*Work request*.
Report, word for word, every line of the material that contains "Refusal".

:: Records provided

/-- SEAM_TRAINING_END (R181): after 64 ticks of TONE the spurs are met, or not. A success ends staleness by
age at once; a seam that has not converged does so with the next usable tick (R179). -/
def execSeamTrainingEnd (spursMet : Bool) (s : State) : Host.Outcome State Fault Refusal :=
  .next (
    match s.seq.seam.training with
    | some t =>
      if 64 ≤ s.since t then
        if spursMet then
          let stale := s.seamStale
          let s := s.modSeq fun q => { q with seam := { q.seam with
            training := none, trained := true, aged := false, sinceUsable := 0, failRun := 0
            resetLane := true } }
          if stale && !s.seamStale then notice 0x0502 .ordinary 0 s else s
        else
          let s' := s.modSeq fun q => { q with seam := { q.seam with
            training := none, fails := min 255 (q.seam.fails + 1), failRun := q.seam.failRun + 1 } }
          if s.seq.seam.failRun + 1 = 16 then
            raise 42 (s'.modSeq fun q => { q with seam := { q.seam with failRun := 0 } })
          else s'
      else s
    | none => s)

/-! ## SEQ.REF, SEQ.START, SEQ.STATUS -/

/-- The reference buffer is switched on. -/
def refEnable : State → State := State.modCore fun c =>
  if c.refOn then c else { c with refOn := true, refSince := c.lt, refEnabled := c.lt }
def refDisable : State → State := State.modCore fun c => { c with refOn := false }

/-- SEQ_REF (R183). -/
def execSeqRef (n : SlotId) (s : State) : Host.Outcome State Fault Refusal :=
  .next (onSlot n 0x0504 (fun p s =>
    if 1 < u8 p 0 then badArg n 0 s
    else if s.core.dev = .run then
      if u8 p 0 = 1 then postStatus n .ok s else postStatus n .wrongState s
    else if u8 p 0 = 1 then postStatus n .ok (refEnable s)
    else postStatus n .ok (refDisable s)) s)

/-- SEQ_START (R184): the resumption itself is REFERENCE_RESUME. -/
def execSeqStart (n : SlotId) (s : State) : Host.Outcome State Fault Refusal :=
  .next (onSlot n 0x0505 (fun p s =>
    if !s.refWarm || s.convHeld then postStatus n .refCold s
    else pendBoundary n 0x0505 p 1 (s.modSeq fun q => { q with startAsked := true })) s)

/-- SEQ.START at its boundary: OK, or REF_COLD if the reference is not warm (R183). Where the converters run it
has nothing to resume, and a later stop asks for a SEQ.START of its own (R184). -/
def applySeqStart (n : SlotId) (s : State) : State :=
  if s.refWarm && !s.convHeld then
    postStatus n .ok (s.modSeq fun q => { q with startAsked := q.startAsked && !q.running })
  else postStatus n .refCold (s.modSeq fun q => { q with startAsked := false })

/-- REFERENCE_RESUME (R184): at a boundary with the reference warm and nothing holding the
converters, by the bolt's setting or an accepted SEQ.START. -/
def State.resumeDue (s : State) : Bool :=
  s.measuring && s.seq.stopped && s.refWarm && !s.convHeld && s.frame.tick == 0 &&
    (s.core.sys.refResume || s.seq.startAsked)

def resumeConversion (s : State) : State := resetAllLanes .applied (startConverters s)

def execReferenceResume (s : State) : Host.Outcome State Fault Refusal :=
  .next (if s.resumeDue then resumeConversion s else s)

::::

*Answer to this problem*.
def execSeamTrainingEnd (spursMet : Bool) (s : State) : Host.Outcome State Fault Refusal :=
def execSeqRef (n : SlotId) (s : State) : Host.Outcome State Fault Refusal :=
def execSeqStart (n : SlotId) (s : State) : Host.Outcome State Fault Refusal :=
def execReferenceResume (s : State) : Host.Outcome State Fault Refusal :=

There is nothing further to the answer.